Единственный принцип - 2
Шрифт:
— Стремитесь к гармонии, дорогой Бруно. Во всем… Относитесь как можно проще к тому, что кажется слишком сложным для понимания. Может быть, это просто игра, сложная, но зато очень занимательная. Смиритесь с тем, что не всегда правила устанавливаете вы. Довольствуйтесь тем, что они вам известны. Что касается логики, то, возможно, в осознании абсолютной алогичности всего, что связано с человеком, и состоит ее высшее предназначение. И не стоит во всем искать какой–то смысл. Он, конечно, есть. Всегда есть. Но не всегда его необходимо познать, чтобы добиться желаемого. Желаемого именно вами. Задавая вопросы, нужно всегда быть готовым получить на них ответ. Если нет уверенности, лучше остановиться на достигнутом. Кто знает, может быть вместо еще одной ступени к вершине на вашем пути окажется пропасть…
КАЖДОМУ СВОЕ
Олли никогда и никуда не спешил. Он всегда появлялся вовремя и к месту и точно также исчезал, не задерживаясь ни на одно лишнее мгновение. Время и пространство для него были понятиями столь же относительными,
Вот и сейчас, оставив епископа Бруно наедине с философскими мыслями и кровожадными желаниями, Олли отправился в родной Билен. Туда же из разных стран направлялись и тринадцать сенаторов, преисполненных чувства собственной значимости. Официальным поводом для сбора было предполагаемое убийство Генриха Вильштока и связанные с ним дальнейшие действия ордена. На самом же деле сенаторы считали необходимым быть в одном месте на случай, если покушение окажется неудачным. Они сделали все возможное, чтобы отвести от себя подозрения, но прекрасно осознавали, какую важную роль в подобных делах может сыграть его величество случай. Но ни один из них даже подумать не мог, что сам уже стал заложником этого случая. Наемные убийцы были посланы от имени короля Фердинанда и именно его имя должны были назвать, если бы попали в руки Генриха. Подвох же состоял в том, что в случае удачного завершения порученного им дела, наемники должны были немедля прибыть в заброшенный монастырь святого Франциска, укрывшийся от людских глаз в живописных горах Билена. По роковому для сенаторов стечению обстоятельств убийство Вильштока не состоялось, а название монастыря заинтересовало Генриха гораздо сильнее, чем имя заказчика. Вот его то вместо наемников и увидели перед собой руководители могущественного ордена, в один миг превратившиеся из вершителей судеб в никчемных пленников. Когда же они узнали, чего хочет Генрих, то от ужаса все как один потеряли дар речи.

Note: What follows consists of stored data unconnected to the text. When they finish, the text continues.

-- ==== Sys2Proof/Machine/MgmtCmd.lean ====
section
/-! DEFINITION. The Ditchrider: management messages, firmware updates, the event log's reads, the keeper queue and the watchdog
(chapter 18). -/

namespace Sys2Proof.Machine

/-- Is a management message on interface `i` (0 SMBus, 1 Ethernet) answered (R465)? -/
def mgmtOn (m : Mach) (i : Nat) : Bool := ditchRuns m && (i == 0 || fon m mgtBase R.MGT_IFCTL_ETHEN)

/-- A firmware update command is answered by the recovery loader as well, over SMBus (R458). -/
def updOn (m : Mach) (i : Nat) : Bool := mgmtOn m i || (fget m mgtBase R.MGT_STATUS_STATE == 4 && i == 0)

/-- Answers a message. -/
def answer (name : String) (vals : List Nat) (i : Nat) (m : Mach) : Mach := if mgmtOn m i then send m (.mgmt name vals) else m

/-- An answer whose content the spec leaves to the standard: one open value. -/
def answerOpen (name : String) (i : Nat) (m : Mach) : Mach := if mgmtOn m i then send (draw m) (.mgmt name [drawn m]) else m

/-- SET_ENDPOINT_ID (R465). -/
def doSetEndpointId (i : Fin 2) (eid : BitVec 8) (m : Mach) : Mach :=
  if mgmtOn m i then send { m with mgmt := { m.mgmt with eid := mput m.mgmt.eid i.val eid.toNat } } (.mgmt "Set Endpoint ID" [eid.toNat]) else m

/-! ## PLDM base and monitoring (Table 18-6) -/

def doGetTid (i : Fin 2) (m : Mach) : Mach := answer "GetTID" [m.mgmt.tid] i m
def doSetTid (i : Fin 2) (t : BitVec 8) (m : Mach) : Mach :=
  if mgmtOn m i then send { m with mgmt := { m.mgmt with tid := t.toNat } } (.mgmt "SetTID" []) else m
def doGetPldmVersion (i : Fin 2) : Mach → Mach := answerOpen "GetPLDMVersion" i
/-- Types 0 and 2, and firmware update, which the standard numbers 5. -/
def doGetPldmTypes (i : Fin 2) : Mach → Mach := answer "GetPLDMTypes" [0, 2, 5] i
def doGetPldmCommands (i : Fin 2) : Mach → Mach := answerOpen "GetPLDMCommands" i

/-- Sensor IDs of Table 18-4, in order. -/
def sensorIds : List Nat :=
  ((List.range 80).map (· + 1)) ++ ((List.range 40).map (· + 101)) ++ ((List.range 12).map (· + 201)) ++ [301, 302, 303, 401, 402, 403, 404]

/-- Upper warning, critical and fatal thresholds of a sensor; 0 for none (Table 18-4). -/
def sensorBounds (id : Nat) : List Nat :=
  if id ≤ 48 then [95, 100, 115] else if id ≤ 64 then [0, 100, 120] else if id ≤ 80 then [0, 95, 105]
  else if id == 303 then [900, 0, 0] else [0, 0, 0]

/-- Reading of a numeric sensor (Table 18-4). -/
def sensorValue (m : Mach) (id : Nat) : Option Nat :=
  if 1 ≤ id && id ≤ 80 then some (tempOf m (id - 1))
  else if 101 ≤ id && id ≤ 140 then some (((m.pwr.volts[id - 101]?).map fun v => v.1).getD 0)
  else if 201 ≤ id && id ≤ 212 then some ((m.pwr.rails[id - 201]?).getD 0)
  else if id == 301 then some (fget m 0 R.PWR_FEED_VIN)
  else if id == 302 then some (fget m 8 R.PWR_FEED_VIN)
  else if id == 303 then some (fget m aonBase R.PWR_INPUT_WATTS)
  else none
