-- ==== Sys2Proof/Machine/ExecRsv.lean ====
section
/-! DEFINITION. The commands of the Reservoir and the tailwater buffer (chapter 5): what each does to the module, and what follows in the same step. -/

namespace Sys2Proof.Machine

/-- SLED_WRITE_ACKNOWLEDGMENT (R122). A sled acknowledges a write; when every location has, the tailwater entry is freed and its writers and twin
copy are released. -/
def execSledWriteAcknowledgment (p : Fin 32) (id : Nat) (s : State) : Host.Outcome State Fault Refusal := act s (doSledWriteAck p id)

/-- SLOT_LOOKUP (R107). A slot read and tailwater lookup for a Headgate miss resolve under Table 5-8, taking data from tailwater, slot or sled. -/
def execSlotLookup (h : Fin 64) (ck : Check) (s : State) : Host.Outcome State Fault Refusal := act s (doSlotLookup h ck)

/-- TAKE (R108). A take from the slice makes the controller write a Dirty or Poisoned slot Invalid after the Headgate install. -/
def execTake (k : Fin 8) (s : State) : Host.Outcome State Fault Refusal := act s (doTake k)

/-- OFFER (R112). A line offered to the Reservoir is installed, declined or sent to the tailwater buffer by a locked read-modify-write. -/
def execOffer (k : Fin 8) (ue : Bool) (s : State) : Host.Outcome State Fault Refusal := act s (doOffer k ue)

/-- PREDICTOR_WINDOW_END (R116). After 2^WINLOG clean offers THRESH moves one step and the hit rate is recorded. -/
def execPredictorWindowEnd (k : Fin 8) (s : State) : Host.Outcome State Fault Refusal := act s (doPredictorWindowEnd k)

/-- CLEAN_SLOT_WRITE (R117). A line written to the sled while staying clean at the home is also written Clean to its slot before the writer
completes. -/
def execCleanSlotWrite (sd : Fin 2) (s : State) : Host.Outcome State Fault Refusal := act s (doCleanSlotWrite sd)

/-- SWEEP_FRAME (R127). The controller writes one frame of its cache area Invalid on all pseudo-channels and advances the sweep pointer. -/
def execSweepFrame (k : Fin 8) (s : State) : Host.Outcome State Fault Refusal := act s (doSweepFrame k)

/-- REFRESH_COMMAND (R129). A refresh falls due per bank at the interval of the current refresh step. -/
def execRefreshCommand (k : Fin 8) (s : State) : Host.Outcome State Fault Refusal := act s (doRefreshCommand k)

/-- STACK_TEMPERATURE_SAMPLE (R129). Every 1 ms the controller reads its hottest stack sensor and moves its refresh step. -/
def execStackTemperatureSample (k : Fin 8) (temp : BitVec 8) (s : State) : Host.Outcome State Fault Refusal := act s (doStackTemperatureSample k temp)

/-- FRAME_REMAP (R131). RSV_RETIRE GO with OP 1 moves a frame's lines out and remaps it to a spare frame. -/
def execFrameRemap (k : Fin 8) (pc : Fin 32) (frame : BitVec 19) (s : State) : Host.Outcome State Fault Refusal :=
  act s (gatedReg (rsvBase k + 0x58) (fun _ => [(R.RSV_RETIRE_FRAME, frame.toNat), (R.RSV_RETIRE_PC, pc), (R.RSV_RETIRE_OP, 1), (R.RSV_RETIRE_GO, 1)]) (retireGo k 1 pc frame))

/-- FRAME_BAR (R131). RSV_RETIRE GO with OP 2 moves a frame's lines out and bars the frame. -/
def execFrameBar (k : Fin 8) (pc : Fin 32) (frame : BitVec 19) (s : State) : Host.Outcome State Fault Refusal :=
  act s (gatedReg (rsvBase k + 0x58) (fun _ => [(R.RSV_RETIRE_FRAME, frame.toNat), (R.RSV_RETIRE_PC, pc), (R.RSV_RETIRE_OP, 2), (R.RSV_RETIRE_GO, 1)]) (retireGo k 2 pc frame))

/-- BANK_BAR (R132). RSV_RETIRE GO with OP 3 moves every cache frame of a bank and sets its bank-bar bit. -/
def execBankBar (k : Fin 8) (pc : Fin 32) (frame : BitVec 19) (s : State) : Host.Outcome State Fault Refusal :=
  act s (gatedReg (rsvBase k + 0x58) (fun _ => [(R.RSV_RETIRE_FRAME, frame.toNat), (R.RSV_RETIRE_PC, pc), (R.RSV_RETIRE_OP, 3), (R.RSV_RETIRE_GO, 1)]) (retireGo k 3 pc frame))

/-- FRAME_MOVE_COMPLETE (R131). A frame or bank move ends, installing its entry and setting RESULT and BUSY 0. -/
def execFrameMoveComplete (k : MoveEnd) (s : State) : Host.Outcome State Fault Refusal := act s (doFrameMoveComplete k.k k.bad)

/-- TAILWATER_WRITE (R122). A sled write enters the tailwater buffer as a new Waiting or Held entry, or merges into an existing one. -/
def execTailwaterWrite (sd : Fin 2) (s : State) : Host.Outcome State Fault Refusal := act s (doTailwaterWrite sd)

/-- TAILWATER_ISSUE (R122). The head Waiting entry of an Up MEM port's queue is sent as a sled write and becomes Issued. -/
def execTailwaterIssue (sd : Fin 2) (p : Fin 32) (ue : Bool) (s : State) : Host.Outcome State Fault Refusal := act s (doTailwaterIssue sd p ue)

end Sys2Proof.Machine
end

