-- ==== Sys2Proof/Machine/Core.lean ====
section
/-! DEFINITION. The machine as the host sees it. -/

def Sys2Proof.core : Host.Core :=
  { State := Sys2Proof.Machine.State
    Fault := Sys2Proof.Machine.Fault
    Refusal := Sys2Proof.Machine.Refusal
    step := Sys2Proof.Machine.step
    reset := Sys2Proof.Machine.State.reset }
end

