-- ==== Sys2Proof/Certificates/Slice0/Obligations.lean ====
section
/-! DEFINITION. What the provers are to prove: what each command does, what every step keeps, and what reset leaves. -/

open Sys2Proof Sys2Proof.Machine

/-- With command c at the front of the queue, one step is exec of c on the state with the queue's rest. That the module idles on an empty queue is the
  model's choice (log entry 2). -/
def Obligations.AStepPerformsTheFrontCommand : Prop :=
  (∀ (c : Instr) (q : List Instr) (m : Mach), step ⟨c :: q, m⟩ = exec c ⟨q, m⟩) ∧ ∀ m : Mach, step ⟨[], m⟩ = .next ⟨[], m⟩

/-- For each of the 409 commands, each value of its operands and each state, exec answers a next state, which has the same commands waiting: no command
  stops the module. -/
def Obligations.EveryCommandCompletes : Prop :=
  ∀ (i : Instr) (q : List Instr) (m : Mach), ∃ m' : Mach, exec i ⟨q, m⟩ = .next ⟨q, m'⟩

/-- For each of the 232 watermarks, if LEVEL is 1 exactly while the measured value is at or past the mark, then the same holds after a step of any
  command. -/
def Obligations.WatermarkLevelsAreKept : Prop :=
  ∀ s t : State, LevelsShow s.m → step s = .next t → LevelsShow t.m

/-- In the state at reset LEVEL of every watermark is its comparison, ALERT# is not driven low, no notice is left over and the queue is empty. Register
  values that the manual does not give are the model's choice (log entries on reset). -/
def Obligations.TheModuleStartsSettled : Prop :=
  LevelsShow State.reset.m ∧ AlertShows State.reset.m ∧ NothingRaised State.reset.m ∧ State.reset.pending = []

/-- If the pin shows the pending alerts and nothing is left over, then the same holds after a step of any command: every notice that it raised has gone
  to its destinations. -/
def Obligations.TheAlertPinIsKept : Prop :=
  ∀ s t : State, AlertShows s.m → NothingRaised s.m → step s = .next t → AlertShows t.m ∧ NothingRaised t.m

/-- When nothing waits that would go on by itself and no keeper result is there to be drained, what follows a command leaves the home slices, the
  Reservoirs, the twin logs, the composition tables, the engines, the loops, the network, the flash, power, the collector and the tables of the ports
  as the command left them. When besides no notice was raised, no mark was crossed and no injection is armed, every register field but the LEVEL bits
  and the CLEANING bits of the two sides is as the command left it. Together with the statements of what each command makes of the module this is the
  frame of every command. -/
def Obligations.WhatFollowsACommandLeavesTheRest : Prop :=
  (∀ old m : Mach, Quiet m → resultsOf m 32 = [] → goOn m = m ∧ (settle old m).home = m.home ∧ (settle old m).rsv = m.rsv ∧ (settle old m).twIn = m.twIn ∧ (settle old m).tw = m.tw ∧ (settle old m).twin = m.twin ∧ (settle old m).comp = m.comp ∧ (settle old m).eng = m.eng ∧ (settle old m).done = m.done ∧ (settle old m).loops = m.loops ∧ (settle old m).twDone = m.twDone ∧ (settle old m).sampleQ = m.sampleQ ∧ (settle old m).fretDone = m.fretDone ∧ (settle old m).retireQ = m.retireQ ∧ (settle old m).net = m.net ∧ (settle old m).flash = m.flash ∧ (settle old m).pwr = m.pwr ∧ (settle old m).col = m.col ∧ (settle old m).fails = m.fails ∧ (settle old m).nextId = m.nextId ∧ (settle old m).free = m.free ∧ (settle old m).timeUs = m.timeUs ∧ (settle old m).ports.ptt = m.ports.ptt ∧ (settle old m).ports.snps = m.ports.snps ∧ (settle old m).ports.grants = m.ports.grants ∧ (settle old m).ports.queues.calls = m.ports.queues.calls ∧ (settle old m).ports.queues.commits = m.ports.queues.commits ∧ (settle old m).mgmt.upd = m.mgmt.upd ∧ (settle old m).mgmt.results = m.mgmt.results) ∧
  (∀ (old m : Mach) (b : Nat) (f : Fld), Quiet m → resultsOf m 32 = [] → m.events = [] → fon m aonBase R.ERR_INJ_ARM = false →
    (∀ w ∈ Wm.all, wmCrosses old m w = false) → (∀ w ∈ Wm.all, fkey b f ≠ fkey w.base w.level) →
    (∀ sd < 2, fkey b f ≠ fkey (twnBase sd) R.TWN_GAUGE_CLEANING) → fget (settle old m) b f = fget m b f)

С помощью изощренных непрекращающихся пыток люди Вильштока вернули им способность говорить, но желаемого не добились. Сходившие с ума от невыносимой боли сенаторы ни в какую не хотели расставаться с таинственными символами абсолютной власти. Даже смерть не заставила их открыться. Одни встречали ее молча и с достоинством, другие до последнего молили Генриха о пощаде и громко взывали к милосердию своего неведомого избранного брата, умоляя его отдать проклятые реликвии, если уж ему не удалось защитить остальных от страшной участи. Волею судьбы Леона Борга казнили последним. Пока палач набрасывал ему на шею петлю, он беззвучно смеялся. Глядя, как принимают смерть его многолетние соратники, Борг сделал самое замечательное за всю свою долгую жизнь открытие, — он понял, что среди тринадцати сенаторов, на протяжении стольких лет упивавшихся своей властью, нет избранного и, самое главное, никогда не было. Именно Леон Борг был первым среди них, будучи наравне с другими уверенным, что он всего лишь второй, которому никогда не быть избранным. Старик мысленно аплодировал Посреднику, когда земля ушла у него из–под ног. Ирония судьбы… Даже в самый последний момент старик мог спасти свою жизнь, обменяв ее на Скулду. Но так и не изжитое до конца тщеславие, получив неожиданную сатисфакцию, напрочь вытеснило из его головы мысль о спасении. Дальнейшее существование в этом мире потеряло для Борга всякий смысл, — он достиг своей вершины.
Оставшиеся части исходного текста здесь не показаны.